Stored items
/-- Registers of the image, the life cycle, the log and the power block (chapters 18–21). -/
def State.writeE (s : State) (r : RegRow) (a v : Nat) : Option State :=
  let b := r.addr
  if b = Reg.IMG_CTRL then some (s.wImgCtrl v)
  else if b = Reg.IMG_OFS then some (s.imgOfs v)
  else if b = Reg.IMG_DATA then some (s.imgData v)
  else if b = Reg.LC_CTRL then some (s.lcWrite (bits v 16 16) (bits v 0 3) (s.on Reg.LC_STATE.SVC_MODE))
  else if b = Reg.ROT_CFG then some (s.wRotCfg r a v)
  else if b = Reg.BIST_CTRL then some (s.wBistCtrl v)
  else if b = Reg.LOG_RPTR then some (s.writeRptr v)
  else if b = Reg.LOG_CFG then some (s.wPlain r a v).evtUpdate
  else if b = Reg.PT_CTRL then some (s.act v 0 State.ptClrMax)
  else none

/-- The effect of a host write of `v` to the writable address `a` (R5): a word of DRAM, an action or the register's own word. -/
def State.writeReg (s : State) (a v : Nat) : State :=
  match Regs.find a with
  | none => s.fabWrite a (leBytes 4 v)
  | some (r, i, j) =>
    ((s.writeA r i v <|> s.writeB r i j a v) <|> (s.writeC r i v <|> s.writeD r i a v) <|> s.writeE r a v).getD (s.wPlain r a v)

/-- One word written over a transport (R402–R404), from `ip` with SVC_LAST_SRC `src`: the state and the status of R409. -/
def State.hostWrite (s : State) (ip src a v : Nat) : State × Nat :=
  if writeStatus a ≠ 0 then (s, writeStatus a)
  else if s.ignoresWrite a then (s, 2)
  else ((s.countWrite ip src).takeWrite a v fun s => s.writeReg a v, 0)

/-! ### Host reads (R4, R5, R23, R25, R402) -/

/-- The words of MIR_DATA, CAP_DATA and the engine's windows, and other words computed at the read: of row `r`, indices `i` and `j`. -/
def State.computed (s : State) (r : RegRow) (i : Nat) : Option Nat :=
  let b := r.addr
  if b = Reg.TSC_LO then some (s.now % 2 ^ 32)
  else if b = Reg.TSC_HI then some (s.now / 2 ^ 32)
  else if b = Reg.CYCLE_LO then some (s.dev.cycle.toNat % 2 ^ 32)
  else if b = Reg.CYCLE_HI then some (s.dev.cycle.toNat / 2 ^ 32)
  else if b = Reg.CYCLE_TSC_LO then some (s.dev.cycleTsc % 2 ^ 32)
  else if b = Reg.CYCLE_TSC_HI then some (s.dev.cycleTsc / 2 ^ 32 % 2 ^ 32)
  else if b = Reg.SCHED_STAT then
    some (setBits (s.word Reg.SCHED_STAT) 16 5 ((List.range 16).filter fun c => !s.on (Reg.CORE_STAT.ISOLATED c)).length)
  else if b = Reg.CORE_STAT 0 then
    let x := tget (0, 0) s.coreSwap i
    some (if s.now < x.1 then setBits (s.word (Reg.CORE_STAT i)) 20 3 x.2 else s.word (Reg.CORE_STAT i))
  else if b = Reg.LAW_COEF_READ 0 then
    some (s.lawCoef i (s.get (Reg.LAW_COEF_SEL.SLOT i)) (s.get (Reg.LAW_COEF_SEL.BANK i)) (s.get (Reg.LAW_COEF_SEL.INDEX i)))
  else if b = Reg.LE_CFG 0 ∧ 16 ≤ i then some (setBits (s.word (Reg.LE_CFG i)) 0 5 0x1F)
  else if b = Reg.LE_MEM_DATA 0 then some ((s.leLoad i (s.get (Reg.LE_MEM_ADDR.ADDR i))).getD 0)
  else if b = Reg.MIR_DATA 0 then some (s.mirrorWord (s.get Reg.MIR_SEL.INDEX) i)
  else if b = Reg.CAP_DATA0 ∨ b = Reg.CAP_DATA 0 then
    some (match s.img.capsules[s.get Reg.CAP_SEL.INDEX]? with
      | some c => if b = Reg.CAP_DATA0 then 2 ^ 31 + 65536 * c.island + c.link else c.nums.getD i 0
      | none => 0)
  else if b = Reg.PER_STAT 0 then
    some (setBits (s.word (Reg.PER_STAT i)) 16 16 (match (s.person i).at' with
      | some t => satU 16 ((s.now - t) / 1000000)
      | none => 0))
  else if b = Reg.GRP_STAT 0 then some (setBits (s.word (Reg.GRP_STAT i)) 0 16 (s.ss1Elapsed i))
  else if b = Reg.CONN_AGE 0 then some (s.connAge i)
  else if b = Reg.NRW_HELD 0 then some (s.nrwHeld i)
  else if b = Reg.TD_SEC_LO 0 then some ((secNs (s.tdAt i s.now)).1 % 2 ^ 32)
  else if b = Reg.TD_SEC_HI 0 then some ((secNs (s.tdAt i s.now)).1 / 2 ^ 32 % 2 ^ 32)
  else if b = Reg.TD_NS 0 then some (secNs (s.tdAt i s.now)).2
  else if b = Reg.EL_STAT then some s.elStat
  else none

/-- The word a host read of `a` would return now, latches and effects apart. The log area reads as 0 where the on-die buffer serves as the
log ring (R416). -/
def State.present (s : State) (a : Nat) : Nat :=
  if a % 4 ≠ 0 then 0
  else if inDram a then (if 0xBFE00000 ≤ a ∧ s.logst.dram = false then 0 else leVal (mread 0 s.mem a 4))
  else if inTrace a then (tget 0 s.trmem ((a - 0x10000000) / 4)).toNat
  else match Regs.find a with
    | none => 0
    | some (r, i, _) => (s.computed r i).getD (s.word a)

/-- The lower halves whose read latches words that follow, and how many (R23, R25, R44, R187, R213, R245, R264, R300, R342, R355). -/
def latching : List (Nat × Nat) :=
  [(Reg.CYCLE_LO, 1), (Reg.TSC_LO, 1), (Reg.CYCLE_TSC_LO, 1), (Reg.LINE_POS_LO 0, 1), (Reg.FB_POS_LO 0, 1), (Reg.FB_UPOS_LO 0, 1),
   (Reg.FB_IDX_LO 0, 1), (Reg.FB_PRESET_LO 0, 1), (Reg.ENC_CNT_LO 0, 1), (Reg.ENC_IDX_LO 0, 1), (Reg.NODE_SERIAL_LO 0 0, 1),
   (Reg.SH_LREF_LO 0, 1), (Reg.NRW_PASS_LO 0, 1), (Reg.SAFE_SIG_LO, 1), (Reg.SAFE_CONF_LO, 1), (Reg.FED_CYC_LO, 1),
   (Reg.FED_OFS_LO, 1), (Reg.FED_CYC_BASE_LO, 1), (Reg.TD_SEC_LO 0, 2), (Reg.TD_SNAP_TSC_LO 0, 4)]

/-- The number of words a read of `a` latches. -/
def latchCount (a : Nat) : Nat :=
  match Regs.find a with
  | some (r, _) => ((latching.find? fun p => p.1 == r.addr).map (·.2)).getD 0
  | none => 0

/-- The latch of the word at `a` for a transport (0 SPI, 1 UDP) (R402). -/
def latchKey (tr a : Nat) : Nat := 2 ^ 32 * tr + a

/-- A read of a lower half latches the words that follow it, for its transport. -/
def State.latch (s : State) (tr a : Nat) : State :=
  forN (latchCount a) (fun s i => { s with latches := tput 0 s.latches (latchKey tr (a + 4 * (i + 1))) (1 + s.present (a + 4 * (i + 1))) }) s

/-- One word read over a transport (R4, R402, R404): the word, whether the address is assigned, and the state after it. -/
def State.hostRead (s : State) (tr a : Nat) : Nat × Bool × State :=
  let ok := a % 4 = 0 && (inDram a || inTrace a || Regs.assigned a)
  if a = Reg.FL_DATA then
    let r := s.flData
    (r.1, ok, r.2)
  else match tget 0 s.latches (latchKey tr a) with
    | 0 => (s.present a, ok, s.latch tr a)
    | w + 1 => (w, ok, { s with latches := tput 0 s.latches (latchKey tr a) 0 }.latch tr a)

/-- A command that is the host's read of one word over SPI or UDP; the word stands in `out`. -/
def readBy (t : Time) (s : State) (udp : Bool) (a : Nat) : Out :=
  live t s fun s => let r := s.hostRead (b2n udp) a; { r.2.2 with out := [r.1] }

/-- CYCLE_LO_READ (R23). -/
def execCycleLoRead (t : Time) (udp : Bool) (s : State) : Out := readBy t s udp Reg.CYCLE_LO
/-- TSC_LO_READ (R25). -/
def execTscLoRead (t : Time) (udp : Bool) (s : State) : Out := readBy t s udp Reg.TSC_LO
/-- CYCLE_TSC_LO_READ (R25). -/
def execCycleTscLoRead (t : Time) (udp : Bool) (s : State) : Out := readBy t s udp Reg.CYCLE_TSC_LO
/-- LINE_POS_LO_READ (R44). -/
def execLinePosLoRead (t : Time) (udp : Bool) (k : Fin 8) (s : State) : Out := readBy t s udp (Reg.LINE_POS_LO k.val)
/-- FB_POS_LO_READ (R187): of FB_POS, FB_UPOS, FB_IDX or FB_PRESET. -/
def execFbPosLoRead (t : Time) (udp : Bool) (a : Fin 256) (r : Fin 4) (s : State) : Out :=
  readBy t s udp ([Reg.FB_POS_LO a.val, Reg.FB_UPOS_LO a.val, Reg.FB_IDX_LO a.val, Reg.FB_PRESET_LO a.val].getD r.val 0)
/-- ENC_CNT_LO_READ (R187): of ENC_CNT or ENC_IDX. -/
def execEncCntLoRead (t : Time) (udp : Bool) (k : Fin 8) (r : Fin 2) (s : State) : Out :=
  readBy t s udp ([Reg.ENC_CNT_LO k.val, Reg.ENC_IDX_LO k.val].getD r.val 0)
/-- NODE_SERIAL_LO_READ (R213). -/
def execNodeSerialLoRead (t : Time) (udp : Bool) (k : Fin 16) (n : Fin 25) (s : State) : Out :=
  readBy t s udp (Reg.NODE_SERIAL_LO k.val n.val)
/-- SH_LREF_LO_READ (R245). -/
def execShLrefLoRead (t : Time) (udp : Bool) (k : Fin 256) (s : State) : Out := readBy t s udp (Reg.SH_LREF_LO k.val)
/-- NRW_PASS_LO_READ (R264). -/
def execNrwPassLoRead (t : Time) (udp : Bool) (n : Fin 128) (s : State) : Out := readBy t s udp (Reg.NRW_PASS_LO n.val)
/-- SAFE_SIG_LO_READ (R300): of SAFE_SIG or SAFE_CONF. -/
def execSafeSigLoRead (t : Time) (udp : Bool) (r : Fin 2) (s : State) : Out :=
  readBy t s udp ([Reg.SAFE_SIG_LO, Reg.SAFE_CONF_LO].getD r.val 0)
/-- FED_LO_READ (R342): of FED_CYC, FED_OFS or FED_CYC_BASE. -/
def execFedLoRead (t : Time) (udp : Bool) (r : Fin 3) (s : State) : Out :=
  readBy t s udp ([Reg.FED_CYC_LO, Reg.FED_OFS_LO, Reg.FED_CYC_BASE_LO].getD r.val 0)
/-- TD_SEC_LO_READ (R355). -/
def execTdSecLoRead (t : Time) (udp : Bool) (d : Fin 4) (s : State) : Out := readBy t s udp (Reg.TD_SEC_LO d.val)
/-- TD_SNAP_TSC_LO_READ (R355). -/
def execTdSnapTscLoRead (t : Time) (udp : Bool) (d : Fin 4) (s : State) : Out := readBy t s udp (Reg.TD_SNAP_TSC_LO d.val)

/-- REGISTER_WRITE (R5, R401): one word written over SPI. -/
def execRegisterWrite (t : Time) (a v : Word) (s : State) : Out :=
  live t s fun s => (s.hostWrite 0 0 a.toNat v.toNat).1

/-! ### The SPI transport (R405, R406) -/

/-- Write words from an address on; the words, statuses and the state after them: the flags ADDRESS (1) and READ_ONLY (2) met. -/
def spiWords (a : Nat) : List Nat → Nat → State → State × Nat
  | [], f, s => (s, f)
  | v :: vs, f, s =>
    let r := s.hostWrite 0 0 a v
    spiWords ((a + 4) % 2 ^ 32) vs (Nat.lor f r.2) r.1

#### Exercise description:
The expected output is the lines from the one with "def execRegisterWrite (t" through the end of the data, exactly as written and nothing more.

#### Answer area:
def execRegisterWrite (t : Time) (a v : Word) (s : State) : Out :=
  live t s fun s => (s.hostWrite 0 0 a.toNat v.toNat).1

/-! ### The SPI transport (R405, R406) -/

/-- Write words from an address on; the words, statuses and the state after them: the flags ADDRESS (1) and READ_ONLY (2) met. -/
def spiWords (a : Nat) : List Nat → Nat → State → State × Nat
  | [], f, s => (s, f)
  | v :: vs, f, s =>
    let r := s.hostWrite 0 0 a v
    spiWords ((a + 4) % 2 ^ 32) vs (Nat.lor f r.2) r.1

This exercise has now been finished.